First you should know that pastors are in my family.  People tend to become business people or ministers in my family - those are the top most popular occupations (with farming as a close third thanks to my mom's side). So when I got handed two ministers as parents, it was no wonder that my Christian socialization was deep.  Even though my parents are progressive, my father's enlightenment thinking (sorry Dad, but it's totally true) and my mother's more hooby dooby perspective (only recently discovered), I still somehow was hemmed into the Christian fold.  Even when I was in highschool, desperately wanting to try out and see different religious customs, I was required to be in church every Sunday.  It is the price of being a child of the clergy.  The rule is that pastor's kids are either very good or very bad, there is nothing in between.  I fell in the good category.

It was through a process of rebellious ebb and flow that I some how came to my current spiritual place in time.  Maybe it was the natural progression, from the wild ride of art school, to studying abroad in atheist Central Europe, to finally studying world religions in the religious melting pot of the world - India.  It must have been the result of these things, and the failure of church after church to do what I thought was required.  In the end, the result was a complete disillusionment, and ultimately, a loss of faith. 

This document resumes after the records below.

-- ==== Sys2Proof/Laws/Encoder.lean ====
section
/-! SUPPORT. The steps of the generator build and of the encoder on valid polynomials: each succeeds and gives a
valid polynomial again. -/

namespace Sys2Proof.Laws

open Sys2Proof.Machine Sys2Proof.Safety

/-! ## The generator build (R153) -/

theorem generatorStart_valid : ValidPoly generatorStart where
  length := by simp [generatorStart]
  valid c hc := by
    rcases List.mem_append.1 hc with hc | hc
    · have : c = 0 := by simpa using hc
      subst this; exact validElem_of_le (by decide)
    · rw [mem_zeroCells hc]; exact validElem_zeroElem

theorem generatorLane_valid {i : Nat} (hi : i ≤ 254) {a b : Cell} (ha : validElem a) (hb : validElem b) :
    ∃ c, generatorLane i a b = .ok c ∧ validElem c := by
  have hv : validElem (BitVec.ofNat 16 i) := validElem_of_le (by
    rw [BitVec.toNat_ofNat, Nat.mod_eq_of_lt (by omega)]; exact hi)
  obtain ⟨m, hm, hmv⟩ := addExponents_valid ha hv
  obtain ⟨c, hc, hcv⟩ := combine_valid hmv hb
  exact ⟨c, by simp [generatorLane, hm, hc, Except.bind], hcv⟩

/-- A pass gives, in lanes 0..i+1, `generatorLane` of the lane and the lane below, and leaves the lanes above. -/
theorem generatorPass_spec {i : Nat} (hi : i ≤ 253) {G : PolyFile} (hG : ValidPoly G) :
    ∃ G', generatorPass i G = .ok G' ∧ ValidPoly G' ∧
      (∀ j ≤ i + 1, generatorLane i (polyCell G j) (if j = 0 then Config.zeroElem else polyCell G (j - 1)) =
        .ok (polyCell G' j)) ∧
      ∀ j, i + 1 < j → polyCell G' j = polyCell G j := by
  have hlen : G.length = 255 := hG.length
  obtain ⟨R, hR, hRv⟩ := zipLanes_ok (f := generatorLane i)
    (fun a b ha hb => generatorLane_valid (by omega) ha hb)
    (P := G.take (i + 2)) (Q := Config.zeroElem :: G)
    (fun c hc => hG.valid c (List.mem_of_mem_take hc))
    (List.forall_mem_cons.2 ⟨validElem_zeroElem, hG.valid⟩)
  have hRl : R.length = i + 2 := by
    rw [zipLanes_length hR]; simp [hlen]; omega
  refine ⟨R ++ G.drop (i + 2), by simp [generatorPass, hR, Except.map], ⟨?_, ?_⟩, fun j hj => ?_, fun j hj => ?_⟩
  · simp [hRl, hlen]; omega
  · intro c hc
    rcases List.mem_append.1 hc with hc | hc
    · exact hRv c hc
    · exact hG.valid c (List.mem_of_mem_drop hc)
  · have hp : j < (G.take (i + 2)).length := by simp [hlen]; omega
    have hq : j < (Config.zeroElem :: G).length := by simp [hlen]; omega
    have := zipLanes_lane hR j hp hq
    have h1 : (G.take (i + 2))[j] = polyCell G j := by
      have : j < G.length := by omega
      simp [polyCell, this]
    have h2 : (Config.zeroElem :: G)[j] = if j = 0 then Config.zeroElem else polyCell G (j - 1) := by
      cases j with
      | zero => rfl
      | succ j =>
        have : j < G.length := by omega
        simp [polyCell, this]
    have h3 : polyCell (R ++ G.drop (i + 2)) j = R[j]'(by omega) := by
      have : j < R.length := by omega
      simp [polyCell, List.getElem?_append_left this, this]
    rw [h1, h2] at this
    rw [this, h3]
  · simp only [polyCell, List.getD_eq_getElem?_getD]
    rw [List.getElem?_append_right (by omega), hRl, List.getElem?_drop]
    congr 2
    omega

theorem generatorPasses_valid (count i : Nat) (hi : i + count ≤ 254) {G : PolyFile} (hG : ValidPoly G) :
    ∃ G', generatorPasses count i G = .ok G' ∧ ValidPoly G' := by
  induction count generalizing i G with
  | zero => exact ⟨G, rfl, hG⟩
  | succ count ih =>
    obtain ⟨G₁, h₁, hv₁, -, -⟩ := generatorPass_spec (i := i) (by omega) hG
    obtain ⟨G', h', hv'⟩ := ih (i + 1) (by omega) hv₁
    exact ⟨G', by simp [generatorPasses, h₁, h', Except.bind], hv'⟩

theorem buildGenerator_valid {n : Nat} (hn : 1 ≤ n ∧ n ≤ 254) :
    ∃ G, buildGenerator n = .ok G ∧ ValidPoly G :=
  generatorPasses_valid (n - 1) 1 (by omega) generatorStart_valid

/-! ## The encoder (R173 to R184) -/

theorem messageBytes_length (s : State) (L : Nat) : (messageBytes s L).length = L := by simp [messageBytes]

theorem loadMessage_valid {bytes : List Byte} (h : bytes.length ≤ 255) :
    ∃ M, loadMessage bytes = .ok M ∧ ValidPoly M := by
  obtain ⟨cells, hc, hv⟩ := mapLanes_ok (f := fun b : Byte => toExponent (b.setWidth 16))
    (as := bytes.reverse) (Q := validElem) (fun b _ => toExponent_byte b)
  have hl := mapLanes_length hc
  refine ⟨_, by simp [loadMessage, hc, Except.map]; rfl, ?_, fun c hm => ?_⟩
  · simp [hl]; omega
  · rcases List.mem_append.1 hm with hm | hm
    · exact hv c hm
    · rw [mem_zeroCells hm]; exact validElem_zeroElem

/-- One iteration: `T[k]` is the shifted generator's cell times `lead`, and `M[k]` becomes its field sum with `T[k]`
(R178 to R180). -/
theorem divideStep_spec {G PM : PolyFile} (hG : ValidPoly G) (hM : ValidPoly PM) (n cur : Nat) :
    ∃ PT PM', divideStep G n PM cur = .ok PM' ∧ ValidPoly PT ∧ ValidPoly PM' ∧
      (∀ k < 255,
        addExponents (polyCell (polyShift G (cur - n)) k) (polyCell PM cur) = .ok (polyCell PT k)) ∧
      ∀ k < 255, combine (polyCell PM k) (polyCell PT k) = .ok (polyCell PM' k) := by
  have hS := polyShift_valid hG (cur - n)
  obtain ⟨PT, hPT, hPTv⟩ := mapLanes_ok (f := fun c => addExponents c (polyCell PM cur))
    (as := polyShift G (cur - n)) (Q := validElem)
    (fun c hc => addExponents_valid (hS.valid c hc) (polyCell_valid hM.valid cur))
  have hPTl : PT.length = 255 := by rw [mapLanes_length hPT, hS.length]
  obtain ⟨R, hR, hRv⟩ := zipLanes_ok (f := combine) (fun a b ha hb => combine_valid ha hb) hM.valid hPTv
  have hRl : R.length = 255 := by rw [zipLanes_length hR, hM.length, hPTl]; simp
  have cell {P : PolyFile} (hP : P.length = 255) {k : Nat} (hk : k < 255) :
      polyCell P k = P[k]'(by omega) := by
    have : k < P.length := by omega
    simp [polyCell, this]
  refine ⟨PT, R, by simp [divideStep, hPT, hR, Except.bind], ⟨hPTl, hPTv⟩, ⟨hRl, hRv⟩, fun k hk => ?_, fun k hk => ?_⟩
  · rw [cell hS.length hk, cell hPTl hk]
    exact mapLanes_lane hPT k (by rw [hS.length]; exact hk)
  · rw [cell hM.length hk, cell hPTl hk, cell hRl hk]
    exact zipLanes_lane hR k (by rw [hM.length]; exact hk) (by rw [hPTl]; exact hk)

theorem divideLoop_valid {G PM : PolyFile} (hG : ValidPoly G) (hM : ValidPoly PM) (n count cur : Nat) :
    ∃ R, divideLoop G n count PM cur = .ok R ∧ ValidPoly R := by
  induction count generalizing PM cur with
  | zero => exact ⟨PM, rfl, hM⟩
  | succ count ih =>
    obtain ⟨_, PM', h', -, hv', -, -⟩ := divideStep_spec hG hM n cur
    obtain ⟨R, hR, hRv⟩ := ih hv' (cur - 1)
    exact ⟨R, by simp [divideLoop, h', hR, Except.bind], hRv⟩

theorem divide_valid {G M : PolyFile} (hG : ValidPoly G) (hM : ValidPoly M) (n : Nat) :
    ∃ R, divide M G n = .ok R ∧ ValidPoly R := by
  unfold divide
  cases degree M with
  | none => exact ⟨M, rfl, hM⟩
  | some d => exact divideLoop_valid hG hM n _ d

theorem extractCodewords_ok {M : PolyFile} (hM : ValidPoly M) {n : Nat} (hn : n ≤ 255) :
    ∃ bytes, extractCodewords M n = .ok bytes ∧ bytes.length = n := by
  obtain ⟨bytes, hb, -⟩ := mapLanes_ok (f := toValue) (as := (M.take n).reverse) (Q := fun _ => True)
    (fun c hc => ⟨_, toValue_valid (hM.valid c (List.mem_of_mem_take (List.mem_reverse.1 hc))), trivial⟩)
  refine ⟨bytes, hb, ?_⟩
  rw [mapLanes_length hb]
  simp [hM.length]
  omega

end Sys2Proof.Laws
end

For a time I thought God had been stolen from me by someone.  Someone else hadn't done their job.  I wanted someone to defend God, to make it right, to prove something was good about religion.  And the truth is there are some things that are good about religion - the community of Christianity and several other world faiths, the code of ethics that helps people to be better and strive to change the world for their fellow humans, or the kernels of truth that are gleaned by each of the world religions.  The problem is that none of them are all right.  None of them are completely true, and some of the things are down right false.  It's true.  I can't deny it having studied what I have and knowing what I know from the different experiences I've had.

Don't get me wrong.  I believe in God.  And maybe I'll find a religious community that won't mind my heretical thoughts some day.  It would be nice to be with a group of people who want to do good in the world, who have some kind of faith that guides them, who don't give me funny looks when I say some of the things on my mind or talk about the experiences I've had.  That seems to be the best I could possibly hope to find short of starting some new kind of institutionalized wonder (and that has its own set of problems).

All I know for certain, is that something is out there nudging me in some kind of direction, and I have no idea who I will be in five years.  I hope it will be the person I put up on my goal board, but who knows what that person will believe or seek in the world.  I just know I will be different. Knowing and accepting that somehow makes things so much easier.  I recommend it to everyone, regardless of the journey to your current spiritual place.